WORK ORDER - Lines from the top of the entries through the line that has "split at hx" must be duplicated exactly, and no others.

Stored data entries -
- - - -
-- ==== Sys2Proof/Laws/Allotment.lean ====
section
/-! SUPPORT. The allotment computation meets the rules of Sys2Proof/Safety.lean, and the follow-up of a change stands in
the frame `Coordinated`. -/

namespace Sys2Proof.Machine

/-! ### The allotment -/

theorem AllotRec.update_meltRequest (old : AllotRec) (c : Claim) (w : Nat) :
    (old.update c w).meltRequest = old.meltRequest := by
  unfold AllotRec.update
  dsimp only
  split
  · rfl
  · rfl
  · split <;> rfl

/-- One computation's record keeps or starts the pulse period (R57, R58). -/
theorem AllotRec.update_pulse (old : AllotRec) (c : Claim) (w : Nat) : PulseComputed old (old.update c w) := by
  unfold PulseComputed PulseEntered AllotRec.update
  dsimp only
  generalize c.share w = sh
  obtain ⟨g, m, r, d⟩ := sh
  cases m
  · exact ⟨fun e => (by cases e), fun e => by cases e⟩
  · exact ⟨fun e => (by cases e), fun e => by cases e⟩
  · by_cases p : old.mode = .pulse
    · simp [p]
    · simp [p]

/-- A share in PULSE mode has a duty in 1..9 (R54). -/
theorem Claim.share_duty (c : Claim) (w : Nat) (h : (c.share w).mode = .pulse) :
    1 ≤ (c.share w).duty ∧ (c.share w).duty ≤ 9 := by
  unfold Claim.share at *
  dsimp only at *
  split at h
  · cases h
  · next nz =>
    rw [if_neg nz]
    split at h
    · cases h
    · next lt =>
      rw [if_neg lt]
      split at h
      · next p =>
        rw [if_pos p]
        refine ⟨p.2.2, ?_⟩
        have pos : 0 < c.minCont := by omega
        exact Nat.lt_succ_iff.mp ((Nat.div_lt_iff_lt_mul pos).mpr (by omega))
      · cases h

/-- One computation keeps an output in PULSE mode to its period and its duties in 1..9 (R43). -/
theorem AllotRec.update_pulseRule {old : AllotRec} (c : Claim) (w : Nat) (h : PulseRule old) :
    PulseRule (old.update c w) := by
  have duty := c.share_duty w
  unfold PulseRule AllotRec.update at *
  dsimp only
  generalize c.share w = sh at *
  obtain ⟨g, m, r, d⟩ := sh
  obtain ⟨rule, -⟩ := h
  cases m
  · exact ⟨fun e => (by cases e), fun d e => by cases e⟩
  · exact ⟨fun e => (by cases e), fun d e => by cases e⟩
  · have range := duty rfl
    by_cases p : old.mode = .pulse
    · simp only [p, if_true]
      refine ⟨fun _ => rule p, fun x hx => ?_⟩
      split at hx
      · cases hx
      · cases hx
        exact range
    · simp only [p, if_false]
      exact ⟨fun _ => ⟨⟨d, rfl, range⟩, rfl, rfl⟩, fun x hx => by cases hx⟩

/-- A computation on its own result gives it again (R59). -/
theorem AllotRec.update_update (old : AllotRec) (c : Claim) (w : Nat) :
    (old.update c w).update c w = old.update c w := by
  unfold AllotRec.update
  dsimp only
  generalize c.share w = sh
  obtain ⟨g, m, r, d⟩ := sh
  cases m
  · rfl
  · rfl
  · by_cases p : old.mode = .pulse
    · simp [p]
    · simp [p]

theorem Stage.kick_handed (st : Stage) : StageHanded st st.kick := by
  unfold Stage.kick StageHanded
  split
  · split
    · rfl
    · split <;> rfl
  · rfl

theorem handOver_handed (pair : PerFurnace HeldOutput) (s : State) :
    StageHanded s.stage (handOver pair s).stage ∧ (handOver pair s).stage.held = pair := by
  constructor
  · exact StageHanded.trans (y := s.stage.takePair pair) rfl (Stage.kick_handed _)
  · unfold handOver kick Stage.kick
    dsimp only
    split
    · split
      · rfl
      · split <;> rfl
    · rfl

theorem putAllotment_frame (x : Allotment) (s : State) :
    putAllotment x s = { s with allot := x, stage := (putAllotment x s).stage }
      ∧ StageHanded s.stage (putAllotment x s).stage := by
  unfold putAllotment
  dsimp only
  split
  · exact ⟨rfl, StageHanded.refl _⟩
  · exact ⟨rfl, (handOver_handed _ { s with allot := x }).1⟩

/-- A pair that was handed over stays the held pair (R60). -/
theorem putAllotment_handed (x : Allotment) (s : State) (h : PairHandedOver s) : PairHandedOver (putAllotment x s) := by
  unfold PairHandedOver putAllotment at *
  dsimp only
  split
  · next e => rw [h]; exact e.symm
  · exact (handOver_handed _ { s with allot := x }).2

theorem computed_computed (s : State) : AllotmentComputed s.allot (computed s) := by
  refine ⟨rfl, fun f => ?_⟩
  unfold computed
  dsimp only
  generalize priorityOutput s = p
  rcases furnace_cases p f with h | h
  · subst h
    rw [PerFurnace.get_set_other _ _ (otherFurnace_ne f).symm, PerFurnace.get_set_same]
    exact ⟨AllotRec.update_meltRequest _ _ _, AllotRec.update_pulse _ _ _⟩
  · subst h
    rw [PerFurnace.get_set_same]
    exact ⟨AllotRec.update_meltRequest _ _ _, AllotRec.update_pulse _ _ _⟩

/-- The claim of an output reads no record but the melt request, and of the stage the link and the last report. -/
theorem claimOf_congr (f : Furnace) (s : State) (x : Allotment) (st : Stage) (c : AllotmentComputed s.allot x)
    (h : StageHanded s.stage st) : claimOf { s with allot := x, stage := st } f = claimOf s f := by
  have melt := (c.2 f).1
  have link := h.link
  have last := h.last
  unfold claimOf requestOf conditionalBounds stageBound linkBound
  simp only [melt, link, last]
  rfl

theorem computed_eq (s : State) :
    computed s =
      { s.allot with
        out :=
          (s.allot.out.set (priorityOutput s)
              ((s.allot.out.get (priorityOutput s)).update (claimOf s (priorityOutput s)) (budgetW s))).set
            (otherFurnace (priorityOutput s))
            ((s.allot.out.get (otherFurnace (priorityOutput s))).update (claimOf s (otherFurnace (priorityOutput s)))
              (budgetW s
                - ((s.allot.out.get (priorityOutput s)).update (claimOf s (priorityOutput s)) (budgetW s)).reserve))
        ceiling := activeCeiling s, budget := budgetW s, priority := priorityOutput s } := rfl

theorem foldl_min_snd (l : List (Factor × Nat)) (n : Nat) :
    (l.map Prod.snd).foldl min n = l.foldl (fun m b => min m b.2) n := by
  rw [List.foldl_map]

theorem firstWith_eq (n : Nat) (l : List (Factor × Nat)) : firstWith n l = factorAt n l := by
  unfold firstWith
  induction l with
  | nil => rfl
  | cons b rest ih =>
    unfold factorAt
    by_cases h : b.2 = n
    · simp [h]
    · rw [if_neg h, ← ih]
      simp [h]

theorem holdAsked_eq (s : State) (f : Furnace) (h : Heat) : holdAsked s f h = holdDemand s f h := rfl

theorem asked_eq (s : State) (f : Furnace) : asked s f = requestOf s f := by
  unfold asked requestOf
  cases heatOf s f with
  | none => rfl
  | some h =>
    dsimp only
    unfold heatClass
    cases h.state <;> cases h.estimate <;> simp [holdAsked_eq, floor10]

theorem askingClass_eq (s : State) (f : Furnace) : askingClass s f = slotClass s f := by
  unfold askingClass slotClass
  cases heatOf s f with
  | none => rfl
  | some h =>
    dsimp only
    unfold heatClass
    cases h.state <;> cases h.estimate <;> simp

theorem boundsOn_eq (s : State) (f : Furnace) :
    boundsOn s f = (.outputMax, floor10 (outputMax s f)) :: conditionalBounds s f := by
  have cooling : coolingBound s f
      = boundIf ((circuitOf s (coilOf f)).state = .init ∨ (circuitOf s (coilOf f)).state = .trip
            ∨ (circuitOf s .cabinet).state = .init ∨ (circuitOf s .cabinet).state = .trip) .cooling 0
        ++ boundIf (¬ ((circuitOf s (coilOf f)).state = .init ∨ (circuitOf s (coilOf f)).state = .trip
            ∨ (circuitOf s .cabinet).state = .init ∨ (circuitOf s .cabinet).state = .trip)
            ∧ ((circuitOf s (coilOf f)).state = .derate ∨ (circuitOf s .cabinet).state = .derate)) .cooling
            (outputMax s f * deratePct s / 100 / 10 * 10) := by
    unfold coolingBound boundIf
    dsimp only
    split
    · next h => simp [h]
    · next h => simp only [h, not_false_iff, true_and, List.nil_append]; rfl
  have stage : stageBound s f
      = boundIf (s.stage.last.any (fun r => (r.out.get f).status == .fault) = true) .stage 0 := by
    unfold stageBound boundIf
    cases s.stage.last <;> simp
  have link : linkBound s = boundIf (s.stage.link ≠ .up) .link 0 := by
    unfold linkBound boundIf
    split
    · next h => simp [h]
    · next h => simp
  have tilt : tiltBound s f
      = boundIf (tiltOf s f = .back) .tilt (tapCap s / 10 * 10)
        ++ boundIf ((tiltOf s f = .forward ∨ tiltOf s f = .invalid) ∧ grantedFor s f = false) .tilt 0 := by
    unfold tiltBound boundIf
    cases tiltOf s f <;> cases grantedFor s f <;> simp [floor10]
  have permit : permitBound s f
      = boundIf (pendingFor s f = true ∨ (heatOf s f).any (fun h => h.state == .tapping) = true) .permit
          (tapCap s / 10 * 10) := by
    unfold permitBound boundIf isTapping
    cases heatOf s f <;> simp [floor10]
  have shop : shopBound s f
      = boundIf (s.shop.state = .supplyOff ∨ s.shop.state = .held ∨ s.shop.state = .banked ∧ askingClass s f = .melt)
          .shop 0
        ++ boundIf (s.shop.state = .banked ∧ askingClass s f ≠ .melt) .shop (bankCap s / 10 * 10) := by
    rw [askingClass_eq]
    unfold shopBound boundIf
    cases s.shop.state <;> by_cases c : slotClass s f = .melt <;> simp [c, floor10]
  have stopped : stoppedBound s f = boundIf ((s.heat.slots.get f).stopped = true) .stopped 0 := by
    unfold stoppedBound boundIf
    rfl
  unfold boundsOn conditionalBounds
  dsimp only
  rw [cooling, stage, link, tilt, permit, shop, stopped]
  simp only [List.append_assoc, List.cons_append, List.nil_append]
  rfl

/-- The smallest bound is the pulse ceiling of the claim. -/
theorem smallest_boundsOn (s : State) (f : Furnace) : smallest (boundsOn s f) = (claimOf s f).pulseCeiling := by
  rw [boundsOn_eq]
  show ((conditionalBounds s f).map Prod.snd).foldl min (floor10 (outputMax s f)) = _
  rw [foldl_min_snd]
  rfl

theorem limitedBy_eq (s : State) (f : Furnace) (available : Nat) :
    limitedBy s f (claimOf s f).cap (min (claimOf s f).cap available) available
      = (claimOf s f).limitingFactor available := by
  unfold limitedBy Claim.limitingFactor
  dsimp only
  rw [smallest_boundsOn]
  have all : firstWith (claimOf s f).cap ((.request, asked s f) :: boundsOn s f) = (claimOf s f).capFactor := by
    rw [firstWith_eq, boundsOn_eq, asked_eq]
    rfl
  have bounds : firstWith (claimOf s f).pulseCeiling (boundsOn s f)
      = factorAt (claimOf s f).pulseCeiling ((.outputMax, (claimOf s f).outMax) :: (claimOf s f).bounds) := by
    rw [firstWith_eq, boundsOn_eq]
    rfl
  rw [all, bounds]
  simp only [and_assoc]
  rfl

/-- The record a computation leaves meets the rule of its output, on any state that gives the same claim. -/
theorem outputRule_update {s : State} {f : Furnace} {old : AllotRec} {available : Nat}
    (r : s.allot.out.get f = old.update (claimOf s f) available) : OutputRule s f available := by
  unfold OutputRule
  dsimp only
  rw [r, smallest_boundsOn, asked_eq, askingClass_eq]
  have least : minCont s f = (claimOf s f).minCont := rfl
  have request : requestOf s f = (claimOf s f).request := rfl
  have cls : slotClass s f = (claimOf s f).cls := rfl
  have factor := limitedBy_eq s f available
  rw [least, request, cls]
  generalize claimOf s f = c at *
  have cap : c.cap = min c.request c.pulseCeiling := rfl
  unfold AllotRec.update
  dsimp only
  generalize hs : c.share available = sh
  unfold Claim.share at hs
  dsimp only at hs
  split at hs
  · next z =>
    subst hs
    refine ⟨rfl, rfl, cap, rfl, factor.symm, ?_, ?_, ?_, ?_, ?_, ?_⟩ <;> simp [z]
  · next nz =>
    split at hs
    · next le =>
      subst hs
      refine ⟨rfl, rfl, cap, rfl, factor.symm, ?_, ?_, ?_, ?_, ?_, ?_⟩ <;> simp
      · omega
      · omega
    · next gt =>
      split at hs
      · next p =>
        subst hs
        by_cases was : old.mode = .pulse
        · simp only [was, if_true]
          refine ⟨trivial, trivial, cap, trivial, factor.symm, ?_, ?_, ?_, ?_, ?_, ?_⟩ <;> simp
          · omega
          · exact ⟨by omega, by omega, p.1, p.2.1, by omega⟩
        · simp only [was, if_false]
          refine ⟨trivial, trivial, cap, trivial, factor.symm, ?_, ?_, ?_, ?_, ?_, ?_⟩ <;> simp
          · omega
          · exact ⟨by omega, by omega, p.1, p.2.1, by omega⟩
      · next np =>
        subst hs
        refine ⟨rfl, rfl, cap, rfl, factor.symm, ⟨fun n => (by cases n), fun n => absurd n.2 gt⟩,
          ⟨fun n => (by cases n), fun n => absurd n.2.2 np⟩, fun _ => ⟨rfl, rfl⟩, fun n => (by cases n),
          fun n => (by cases n), fun _ => ⟨rfl, rfl, rfl, rfl⟩⟩

theorem priorityRule_of {s : State} (h : s.allot.priority = priorityOutput s) : PriorityRule s := by
  unfold PriorityRule
  dsimp only
  rw [askingClass_eq, askingClass_eq, h]
  unfold priorityOutput
  dsimp only
  split
  · next lt => exact Or.inl lt
  · split
    · next lt => exact Or.inl lt
    · split
      · next z =>
        refine Or.inr (Or.inr ⟨?_, Or.inl z, rfl⟩)
        simp only [otherFurnace]
        omega
      · split
        · next lt =>
          refine Or.inr (Or.inl ⟨?_, ?_, lt⟩)
          · simp only [otherFurnace]; omega
          · omega
        · next ge =>
          simp only [otherFurnace]
          by_cases same : stampOf s .a = stampOf s .b
          · exact Or.inr (Or.inr ⟨by omega, Or.inr same, trivial⟩)
          · exact Or.inr (Or.inl ⟨by omega, by omega, by omega⟩)

/-- The result of a computation is current on its own state (R59). -/
theorem computed_current (s : State) (st : Stage) (h : StageHanded s.stage st) :
    BudgetRule { s with allot := computed s, stage := st }
      ∧ AllotmentRule { s with allot := computed s, stage := st } := by
  have claim : ∀ f, claimOf { s with allot := computed s, stage := st } f = claimOf s f :=
    fun f => claimOf_congr f s (computed s) st (computed_computed s) h
  refine ⟨⟨rfl, rfl⟩, priorityRule_of rfl, ?_, ?_⟩
  · show OutputRule _ (priorityOutput s) (budgetW s)
    apply outputRule_update (old := s.allot.out.get (priorityOutput s))
    rw [claim]
    show (computed s).out.get _ = _
    rw [computed_eq]
    exact (PerFurnace.get_set_other _ _ (otherFurnace_ne _).symm).trans (PerFurnace.get_set_same _ _ _)
  · show OutputRule _ (otherFurnace (priorityOutput s))
      (budgetW s - ((computed s).out.get (priorityOutput s)).reserve)
    have first : (computed s).out.get (priorityOutput s)
        = (s.allot.out.get (priorityOutput s)).update (claimOf s (priorityOutput s)) (budgetW s) := by
      rw [computed_eq]
      exact (PerFurnace.get_set_other _ _ (otherFurnace_ne _).symm).trans (PerFurnace.get_set_same _ _ _)
    apply outputRule_update (old := s.allot.out.get (otherFurnace (priorityOutput s)))
    rw [claim, first]
    show (computed s).out.get _ = _
    rw [computed_eq]
    exact PerFurnace.get_set_same _ _ _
- - - -
ANSWER BOX -
-- ==== Sys2Proof/Laws/Allotment.lean ====
section
/-! SUPPORT. The allotment computation meets the rules of Sys2Proof/Safety.lean, and the follow-up of a change stands in
the frame `Coordinated`. -/

namespace Sys2Proof.Machine

/-! ### The allotment -/

theorem AllotRec.update_meltRequest (old : AllotRec) (c : Claim) (w : Nat) :
    (old.update c w).meltRequest = old.meltRequest := by
  unfold AllotRec.update
  dsimp only
  split
  · rfl
  · rfl
  · split <;> rfl

/-- One computation's record keeps or starts the pulse period (R57, R58). -/
theorem AllotRec.update_pulse (old : AllotRec) (c : Claim) (w : Nat) : PulseComputed old (old.update c w) := by
  unfold PulseComputed PulseEntered AllotRec.update
  dsimp only
  generalize c.share w = sh
  obtain ⟨g, m, r, d⟩ := sh
  cases m
  · exact ⟨fun e => (by cases e), fun e => by cases e⟩
  · exact ⟨fun e => (by cases e), fun e => by cases e⟩
  · by_cases p : old.mode = .pulse
    · simp [p]
    · simp [p]

/-- A share in PULSE mode has a duty in 1..9 (R54). -/
theorem Claim.share_duty (c : Claim) (w : Nat) (h : (c.share w).mode = .pulse) :
    1 ≤ (c.share w).duty ∧ (c.share w).duty ≤ 9 := by
  unfold Claim.share at *
  dsimp only at *
  split at h
  · cases h
  · next nz =>
    rw [if_neg nz]
    split at h
    · cases h
    · next lt =>
      rw [if_neg lt]
      split at h
      · next p =>
        rw [if_pos p]
        refine ⟨p.2.2, ?_⟩
        have pos : 0 < c.minCont := by omega
        exact Nat.lt_succ_iff.mp ((Nat.div_lt_iff_lt_mul pos).mpr (by omega))
      · cases h

/-- One computation keeps an output in PULSE mode to its period and its duties in 1..9 (R43). -/
theorem AllotRec.update_pulseRule {old : AllotRec} (c : Claim) (w : Nat) (h : PulseRule old) :
    PulseRule (old.update c w) := by
  have duty := c.share_duty w
  unfold PulseRule AllotRec.update at *
  dsimp only
  generalize c.share w = sh at *
  obtain ⟨g, m, r, d⟩ := sh
  obtain ⟨rule, -⟩ := h
  cases m
  · exact ⟨fun e => (by cases e), fun d e => by cases e⟩
  · exact ⟨fun e => (by cases e), fun d e => by cases e⟩
  · have range := duty rfl
    by_cases p : old.mode = .pulse
    · simp only [p, if_true]
      refine ⟨fun _ => rule p, fun x hx => ?_⟩
      split at hx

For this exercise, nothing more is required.